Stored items

-- ==== Sys2Proof/Safety.lean ====
section
/-! DEFINITION. What claims are stated in: runs of several steps and of several commands, which registers belong to an
engine, which of them a command may still read, what a response may hold, and the invariant every step keeps. -/

namespace Sys2Proof.Machine

/-- `k` steps, stopping where a step stops. -/
def runFor : Nat → State → Host.Outcome State Fault Refusal
  | 0, s => .next s
  | k + 1, s =>
    match step s with
    | .next t => runFor k t
    | .fault r => .fault r
    | .refused r => .refused r

/-- Some commands, one after the other. -/
def execAll : List Instr → State → Host.Outcome State Fault Refusal
  | [], s => .next s
  | i :: is, s =>
    match exec i s with
    | .next t => execAll is t
    | .fault r => .fault r
    | .refused r => .refused r

/-- The phase of an engine. -/
def State.phaseOf (s : State) : Engine → Phase
  | .pcg => s.pcg.ph
  | .x256 => s.x256.ph
  | .x128 => s.x128.ph

/-- One engine has the same registers in both states. -/
def sameEngine (e : Engine) (s t : State) : Prop :=
  match e with
  | .pcg => s.pcg = t.pcg
  | .x256 => s.x256 = t.x256
  | .x128 => s.x128 = t.x128

/-- Every register of the block is the same in both states. -/
def sameRegisters (s t : State) : Prop := ∀ e, sameEngine e s t

/-- A run in which no command has faulted: the record of faults that 60_exceptions.md R168 leaves to the model. -/
def faultFree (s : State) : Prop := ∀ r ∈ s.responses, r.status = .ok

/-- A response as 30_encoding.md R62 allows it: zero payload with a fault, and `f64` the pattern of `num` over `2^32` or
`2^52` (92_eei_decisions.md D15). -/
def Response.wellFormed (r : Response) : Prop :=
  (r.status ≠ .ok → r.num = 0#64 ∧ r.f64 = 0#64) ∧
  ((r.num.toNat < 2 ^ 32 ∧ r.f64 = f64Frac r.num.toNat 32) ∨
    (r.num.toNat < 2 ^ 52 ∧ r.f64 = f64Frac r.num.toNat 52))

/-- The invariant of the machine: while `PCG` is seeding the byte positions of `acc` not yet received hold zero
(10_state.md R21), and every response given is one the spec allows. -/
def StateInv (s : State) : Prop :=
  (s.pcg.ph = .seeding → s.pcg.acc.toNat < 2 ^ (8 * s.pcg.cnt.toNat)) ∧
  ∀ r ∈ s.responses, r.wellFormed

/-- Two `PCG` register sets agree in the phase and in what a command can read in it (10_state.md R34,
70_reset_and_hazards.md R181). -/
def PcgRegs.agree (a b : PcgRegs) : Prop :=
  a.ph = b.ph ∧
  (a.ph = .seeding → a.s = b.s ∧ a.acc = b.acc ∧ a.cnt = b.cnt) ∧
  (a.ph = .ready → a.s = b.s)

/-- The same of two `X256` register sets; the byte counter is read only where `XSR_SEED_PADDED` is true. -/
def X256Regs.agree (padded : Bool) (a b : X256Regs) : Prop :=
  a.ph = b.ph ∧
  (a.ph = .seeding → a.h = b.h ∧ (padded = true → a.cnt = b.cnt)) ∧
  (a.ph = .ready → a.st = b.st)

/-- The same of two `X128` register sets. -/
def X128Regs.agree (padded : Bool) (a b : X128Regs) : Prop :=
  a.ph = b.ph ∧
  (a.ph = .seeding → a.h = b.h ∧ (padded = true → a.cnt = b.cnt)) ∧
  (a.ph = .ready → a.st = b.st)

/-- Two states agree in the phases, in every register a command can read in its phase, and at the ports. -/
def agreeReadable (s t : State) : Prop :=
  s.pcg.agree t.pcg ∧
  s.x256.agree s.params.xsrSeedPadded t.x256 ∧
  s.x128.agree s.params.xsrSeedPadded t.x128 ∧
  s.params = t.params ∧ s.inputs = t.inputs ∧ s.entropyReplies = t.entropyReplies ∧
  s.entropyRequests = t.entropyRequests ∧ s.entropyPending = t.entropyPending ∧
  s.responses = t.responses ∧ s.resets = t.resets

/-- A response with a zero payload (30_encoding.md R62). -/
def bareResponse (c : Status) : Response := { status := c, num := 0#64, f64 := 0#64 }

/-- How many bytes an engine's `ENTROPY` asks for (30_encoding.md R64). -/
def entropyBytes : Engine → Nat
  | .pcg => 8
  | .x256 => 32
  | .x128 => 16

/-- `e[off] + e[off+1]*2^8 + ...` over `n` bytes: what 00_scope.md R13 writes `LE64` and `LE32`. -/
def leSum (e : List Byte) (off n : Nat) : Nat :=
  ∑ k ∈ Finset.range n, (e.getD (off + k) 0#8).toNat * 2 ^ (8 * k)

end Sys2Proof.Machine
end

What to work on:
Would you retype the records above without changing a word?

Result of the exercise:
-- ==== Sys2Proof/Safety.lean ====
section
/-! DEFINITION. What claims are stated in: runs of several steps and of several commands, which registers belong to an
engine, which of them a command may still read, what a response may hold, and the invariant every step keeps. -/

namespace Sys2Proof.Machine

/-- `k` steps, stopping where a step stops. -/
def runFor : Nat → State → Host.Outcome State Fault Refusal
  | 0, s => .next s
  | k + 1, s =>
    match step s with
    | .next t => runFor k t
    | .fault r => .fault r
    | .refused r => .refused r

/-- Some commands, one after the other. -/
def execAll : List Instr → State → Host.Outcome State Fault Refusal
  | [], s => .next s
  | i :: is, s =>
    match exec i s with
    | .next t => execAll is t
    | .fault r => .fault r
    | .refused r => .refused r

/-- The phase of an engine. -/
def State.phaseOf (s : State) : Engine → Phase
  | .pcg => s.pcg.ph
  | .x256 => s.x256.ph
  | .x128 => s.x128.ph

/-- One engine has the same registers in both states. -/
def sameEngine (e : Engine) (s t : State) : Prop :=
  match e with
  | .pcg => s.pcg = t.pcg
  | .x256 => s.x256 = t.x256
  | .x128 => s.x128 = t.x128

/-- Every register of the block is the same in both states. -/
def sameRegisters (s t : State) : Prop := ∀ e, sameEngine e s t

/-- A run in which no command has faulted: the record of faults that 60_exceptions.md R168 leaves to the model. -/
def faultFree (s : State) : Prop := ∀ r ∈ s.responses, r.status = .ok

/-- A response as 30_encoding.md R62 allows it: zero payload with a fault, and `f64` the pattern of `num` over `2^32` or
`2^52` (92_eei_decisions.md D15). -/
def Response.wellFormed (r : Response) : Prop :=
  (r.status ≠ .ok → r.num = 0#64 ∧ r.f64 = 0#64) ∧
  ((r.num.toNat < 2 ^ 32 ∧ r.f64 = f64Frac r.num.toNat 32) ∨
    (r.num.toNat < 2 ^ 52 ∧ r.f64 = f64Frac r.num.toNat 52))

/-- The invariant of the machine: while `PCG` is seeding the byte positions of `acc` not yet received hold zero
(10_state.md R21), and every response given is one the spec allows. -/
def StateInv (s : State) : Prop :=
  (s.pcg.ph = .seeding → s.pcg.acc.toNat < 2 ^ (8 * s.pcg.cnt.toNat)) ∧
  ∀ r ∈ s.responses, r.wellFormed

/-- Two `PCG` register sets agree in the phase and in what a command can read in it (10_state.md R34,
70_reset_and_hazards.md R181). -/
def PcgRegs.agree (a b : PcgRegs) : Prop :=
  a.ph = b.ph ∧
  (a.ph = .seeding → a.s = b.s ∧ a.acc = b.acc ∧ a.cnt = b.cnt) ∧
  (a.ph = .ready → a.s = b.s)

/-- The same of two `X256` register sets; the byte counter is read only where `XSR_SEED_PADDED` is true. -/
def X256Regs.agree (padded : Bool) (a b : X256Regs) : Prop :=
  a.ph = b.ph ∧
  (a.ph = .seeding → a.h = b.h ∧ (padded = true → a.cnt = b.cnt)) ∧
  (a.ph = .ready → a.st = b.st)

/-- The same of two `X128` register sets. -/
def X128Regs.agree (padded : Bool) (a b : X128Regs) : Prop :=
  a.ph = b.ph ∧
  (a.ph = .seeding → a.h = b.h ∧ (padded = true → a.cnt = b.cnt)) ∧
  (a.ph = .ready → a.st = b.st)

/-- Two states agree in the phases, in every register a command can read in its phase, and at the ports. -/
def agreeReadable (s t : State) : Prop :=
  s.pcg.agree t.pcg ∧
  s.x256.agree s.params.xsrSeedPadded t.x256 ∧
  s.x128.agree s.params.xsrSeedPadded t.x128 ∧
  s.params = t.params ∧ s.inputs = t.inputs ∧ s.entropyReplies = t.entropyReplies ∧
  s.entropyRequests = t.entropyRequests ∧ s.entropyPending = t.entropyPending ∧
  s.responses = t.responses ∧ s.resets = t.resets

/-- A response with a zero payload (30_encoding.md R62). -/
def bareResponse (c : Status) : Response := { status := c, num := 0#64, f64 := 0#64 }

/-- How many bytes an engine's `ENTROPY` asks for (30_encoding.md R64). -/
def entropyBytes : Engine → Nat
  | .pcg => 8
  | .x256 => 32
  | .x128 => 16

/-- `e[off] + e[off+1]*2^8 + ...` over `n` bytes: what 00_scope.md R13 writes `LE64` and `LE32`. -/
def leSum (e : List Byte) (off n : Nat) : Nat :=
  ∑ k ∈ Finset.range n, (e.getD (off + k) 0#8).toNat * 2 ^ (8 * k)

end Sys2Proof.Machine
end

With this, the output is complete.